2016年8月の報道では、2023年に射程300kmの新型ミサイルを開発し配備するとされる。

これは12式地対艦誘導弾の後継ミサイルで、今回発表された「滑空弾」や「誘導弾」(巡航ミサイル)とは異なると思われる。

 

なぜ、新型ミサイルを開発するのか?

中国が射程400km・マッハ6のロシア製地対空ミサイル「S-400」を配備する方針であることが背景にある。

中国大陸から尖閣列島までは330kmで、中国大陸に「S-400」を配備すれば、空自のF-15J戦闘機、F-2戦闘機は尖閣列島に近づけなくなる。

F-15Jの最高速度はマッハ2.5、F-2はマッハ2.0であり、ロシア製ミサイル「S-400」がマッハ6で飛行してくるので逃げ切れない。

そのため、射程距離200km~400kmの新型ミサイルを開発し、S-400の射程外から攻撃する必要があった。

 

中国空軍の増強

中国空軍は第4世代機であるSu-27とSu-30を合計150機、さらにSu-27を原型としたJ-11を100機、J-10も200機と合計450機を保有している。
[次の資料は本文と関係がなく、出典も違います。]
-- ==== Sys2Proof/Laws/State.lean ====
section
/-! SUPPORT. What each update of the state and of a team leaves alone: one lemma for each field, true by unfolding. -/

namespace Sys2Proof.Machine

/-! ## Updates of the state -/

@[simp] theorem State.modTeam_cur (s : State) (k : Nat) (f : Team → Team) : (s.modTeam k f).cur = s.cur := rfl
@[simp] theorem State.modTeam_ksel (s : State) (k : Nat) (f : Team → Team) : (s.modTeam k f).ksel = s.ksel := rfl
@[simp] theorem State.modTeam_agenda (s : State) (k : Nat) (f : Team → Team) : (s.modTeam k f).agenda = s.agenda := rfl
@[simp] theorem State.modTeam_turn (s : State) (k : Nat) (f : Team → Team) : (s.modTeam k f).turn = s.turn := rfl
@[simp] theorem State.modTeam_nextId (s : State) (k : Nat) (f : Team → Team) : (s.modTeam k f).nextId = s.nextId := rfl
@[simp] theorem State.modTeam_dev (s : State) (k : Nat) (f : Team → Team) : (s.modTeam k f).dev = s.dev := rfl
@[simp] theorem State.modTeam_mem (s : State) (k : Nat) (f : Team → Team) : (s.modTeam k f).mem = s.mem := rfl
@[simp] theorem State.modTeam_tlb (s : State) (k : Nat) (f : Team → Team) : (s.modTeam k f).tlb = s.tlb := rfl
@[simp] theorem State.modTeam_dropped (s : State) (k : Nat) (f : Team → Team) : (s.modTeam k f).dropped = s.dropped := rfl
@[simp] theorem State.modTeam_ptes (s : State) (k : Nat) (f : Team → Team) : (s.modTeam k f).ptes = s.ptes := rfl
@[simp] theorem State.modTeam_shoot (s : State) (k : Nat) (f : Team → Team) : (s.modTeam k f).shoot = s.shoot := rfl
@[simp] theorem State.modTeam_queueMem (s : State) (k : Nat) (f : Team → Team) : (s.modTeam k f).queueMem = s.queueMem := rfl
@[simp] theorem State.modTeam_badQueue (s : State) (k : Nat) (f : Team → Team) : (s.modTeam k f).badQueue = s.badQueue := rfl
@[simp] theorem State.modTeam_unpub (s : State) (k : Nat) (f : Team → Team) : (s.modTeam k f).unpub = s.unpub := rfl
@[simp] theorem State.modTeam_kernels (s : State) (k : Nat) (f : Team → Team) : (s.modTeam k f).kernels = s.kernels := rfl
@[simp] theorem State.modTeam_gangs (s : State) (k : Nat) (f : Team → Team) : (s.modTeam k f).gangs = s.gangs := rfl
@[simp] theorem State.modTeam_launches (s : State) (k : Nat) (f : Team → Team) : (s.modTeam k f).launches = s.launches := rfl
@[simp] theorem State.modTeam_records (s : State) (k : Nat) (f : Team → Team) : (s.modTeam k f).records = s.records := rfl
@[simp] theorem State.modTeam_cmds (s : State) (k : Nat) (f : Team → Team) : (s.modTeam k f).cmds = s.cmds := rfl

@[simp] theorem State.setTeam_cur (s : State) (k : Nat) (t : Team) : (s.setTeam k t).cur = s.cur := rfl
@[simp] theorem State.setTeam_ksel (s : State) (k : Nat) (t : Team) : (s.setTeam k t).ksel = s.ksel := rfl
@[simp] theorem State.setTeam_agenda (s : State) (k : Nat) (t : Team) : (s.setTeam k t).agenda = s.agenda := rfl
@[simp] theorem State.setTeam_turn (s : State) (k : Nat) (t : Team) : (s.setTeam k t).turn = s.turn := rfl
@[simp] theorem State.setTeam_nextId (s : State) (k : Nat) (t : Team) : (s.setTeam k t).nextId = s.nextId := rfl
@[simp] theorem State.setTeam_dev (s : State) (k : Nat) (t : Team) : (s.setTeam k t).dev = s.dev := rfl
@[simp] theorem State.setTeam_mem (s : State) (k : Nat) (t : Team) : (s.setTeam k t).mem = s.mem := rfl
@[simp] theorem State.setTeam_tlb (s : State) (k : Nat) (t : Team) : (s.setTeam k t).tlb = s.tlb := rfl
@[simp] theorem State.setTeam_dropped (s : State) (k : Nat) (t : Team) : (s.setTeam k t).dropped = s.dropped := rfl
@[simp] theorem State.setTeam_ptes (s : State) (k : Nat) (t : Team) : (s.setTeam k t).ptes = s.ptes := rfl
@[simp] theorem State.setTeam_shoot (s : State) (k : Nat) (t : Team) : (s.setTeam k t).shoot = s.shoot := rfl
@[simp] theorem State.setTeam_queueMem (s : State) (k : Nat) (t : Team) : (s.setTeam k t).queueMem = s.queueMem := rfl
@[simp] theorem State.setTeam_badQueue (s : State) (k : Nat) (t : Team) : (s.setTeam k t).badQueue = s.badQueue := rfl
@[simp] theorem State.setTeam_unpub (s : State) (k : Nat) (t : Team) : (s.setTeam k t).unpub = s.unpub := rfl
@[simp] theorem State.setTeam_kernels (s : State) (k : Nat) (t : Team) : (s.setTeam k t).kernels = s.kernels := rfl
@[simp] theorem State.setTeam_gangs (s : State) (k : Nat) (t : Team) : (s.setTeam k t).gangs = s.gangs := rfl
@[simp] theorem State.setTeam_launches (s : State) (k : Nat) (t : Team) : (s.setTeam k t).launches = s.launches := rfl
@[simp] theorem State.setTeam_records (s : State) (k : Nat) (t : Team) : (s.setTeam k t).records = s.records := rfl
@[simp] theorem State.setTeam_cmds (s : State) (k : Nat) (t : Team) : (s.setTeam k t).cmds = s.cmds := rfl
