/-- Does a turn of a team come to an instruction, in a state where the team is the issuing one? -/
def prepared (s : State) (k : Nat) (i : Instr) : Bool :=
  match s.prepare k with
  | .run j u => decide (j = i) && (aget u.teams k).isSome && u.cur == k
  | .done _ => false

theorem test_witness_StepRunsDecoded : placed.agenda = .issue 0 :: [] ∧
    ({ placed with agenda := [] }).choose 0 = some 3 ∧
    prepared { placed with agenda := [], turn := 0 + 1 } 3 .nop = true := by decide +kernel

theorem test_witness_FetchDecodes : (match aget placed.teams 3 with
    | some t => t.ecc.isNone && t.late.isNone && t.pend.isEmpty && t.kimg.isNone && t.wait.isNone && placed.mem.out.isEmpty &&
      okIs (placed.fetchWord t t.pc) 0xF6000000 &&
      okIs (placed.fetchWord t (t.pc + 4)) 0 && placed.shoots.isEmpty &&
      !({ placed with shoot := some ⟨2, 0, 0, 0, 0⟩ } : State).codeWaits t .nop
    | none => false) = true ∧ decodeWords 0xF6000000 0 = .ok .nop ∧ (onWay 3 (2 ^ 52)).ord = false ∧
    (onWay 3 (2 ^ 52)).rmw = none ∧ (onWay 3 (2 ^ 52)).acq = false ∧ isLocal (2 ^ 52) = false ∧
    readsGlobal (bare .nop) = false := by decide +kernel

theorem test_witness_IllegalWord : Issues (sm []) (tm []) ∧ (tm []).enabled ≠ 0 ∧
    Issues (on { tm [] with active := 0 }) { tm [] with active := 0 } ∧ ({ tm [] with active := 0 } : Team).enabled = 0 :=
  ⟨rfl, by decide +kernel, rfl, by decide +kernel⟩

theorem test_witness_StepKeepsMemoryForm : placed.mem.wf = true ∧
    nextHas (step placed) (fun _ => true) = true := by decide +kernel

theorem test_witness_ScalarInstructions : Issues (sm [(3, 0xFFFFFFFF)]) (tm [(3, 0xFFFFFFFF)]) := rfl

theorem test_witness_SpecialRegisters : Issues (on hand) hand ∧ hand.stk.find? (fun x => x.kind == .trap) = some trapEntry ∧
    (tm []).stk.all (fun e => e.kind != .trap) = true := ⟨rfl, rfl, rfl⟩

/-- An offset that is no multiple of 4, the last one inside, and the first one outside the allocation. -/
theorem test_witness_ScratchpadScalars :
    ((sm [(1, 2)]).rdS (tm [(1, 2)]) 1).toNat % 4 ≠ 0 ∧
    ((sm [(1, 4092)]).rdS (tm [(1, 4092)]) 1).toNat + 4 = (gangOf (sm []) (tm [])).spadSize ∧
    ((sm [(1, 4096)]).rdS (tm [(1, 4096)]) 1).toNat % 8 = 0 ∧
    (gangOf (sm []) (tm [])).spadSize < ((sm [(1, 4096)]).rdS (tm [(1, 4096)]) 1).toNat + 4 ∧
    badIn (gangOf (sm []) (tm [])).badSpad 4092 4 = false ∧ ((sm [(1, 4088)]).rdS (tm [(1, 4088)]) 1).toNat = 4096 - 8 ∧
    badIn (gangOf (sm []) (tm [])).badSpad 4088 8 = false := by decide +kernel

/-- The last word of the data page, one that is no multiple of 8, and one on a page that is not mapped. -/
theorem test_witness_GlobalScalars : let a := tm [(2, 0x7FFF8)]; let b := tm [(2, 0x40002)]; let c := tm [(2, 0x80000)]
    ((on a).rdPair a 2).toNat % 8 = 0 ∧ (on a).teamWaits a 0x7FFF8 .rd = false ∧ (on a).teamWaits a 0x7FFF8 .wr = false ∧
    isOk ((on a).xlateTeam a 0x7FFF8 .rd) = true ∧ isOk ((on a).xlateTeam a 0x7FFF8 .wr) = true ∧
    ((on b).rdPair b 2).toNat % 4 ≠ 0 ∧ ((on c).rdPair c 2).toNat % 8 = 0 ∧ (on c).teamWaits c 0x80000 .rd = false ∧
    isOk ((on c).xlateTeam c 0x80000 .rd) = false := by decide +kernel

theorem test_witness_Branches : Issues (sm [(4, 2)]) (tm [(4, 2)]) ∧
    isOk ((sm [(4, 2)]).codeWord (tm [(4, 2)]) 12) = true ∧ ((sm [(4, 2)]).rdS (tm [(4, 2)]) 4).toNat < 3 ∧
    isOk ((on { tm [(4, 2)] with pc := 0x40000 }).codeWord { tm [(4, 2)] with pc := 0x40000 } 0x4000C) = false ∧
    2 ≤ ((sm [(4, 2)]).rdS (tm [(4, 2)]) 4).toNat := ⟨rfl, by decide +kernel⟩

/-- A stack of 32 entries is full, one of 31 is not. -/
theorem test_witness_Calls :
    let e : Entry := ⟨.call, 8, 1, 0, 0, 0, 0, 0, 0, 0⟩
    let full := { tm [] with stk := List.replicate 32 e }
    let deep := { tm [(2, 6)] with stk := List.replicate 31 e }
    Issues (on full) full ∧ 32 ≤ (full.stk.filter fun e => e.kind != .trap).length ∧
    Issues (on deep) deep ∧ (deep.stk.filter fun e => e.kind != .trap).length < 32 ∧
    ((on deep).rdPair deep 2).toNat % 4 ≠ 0 ∧ ((on deep).rdPair deep 4).toNat % 4 = 0 :=
  ⟨rfl, by decide +kernel, rfl, by decide +kernel, by decide +kernel, by decide +kernel⟩

/-- An EACH entry over a CALL entry. -/
def nested : Team :=
  { tm [] with stk := [⟨.each, 4, 0xFF, 0xFF, 0, 0, 0, 0, 0, 0⟩, ⟨.call, 8, 0xFF, 0, 0, 0, 0, 0, 0, 0⟩] }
空自の第4世代機はF-15Jの改修機100機とF-2の88機の合計188機しかない。

戦闘機単体の性能はSu-27とF-15Jは互角なので、戦闘機だけを考えると空自に勝ち目はない。

しかし、空自は早期警戒管制機AWACSを4機保有機しており、かろうじて、航空優勢を維持できいる。

中国は射程400km・マッハ4の空対空ミサイル「PL-15」を実戦配備しており、空自のAWACSを攻撃する作戦なので、空軍力で空自が航空優勢を失う可能性がある。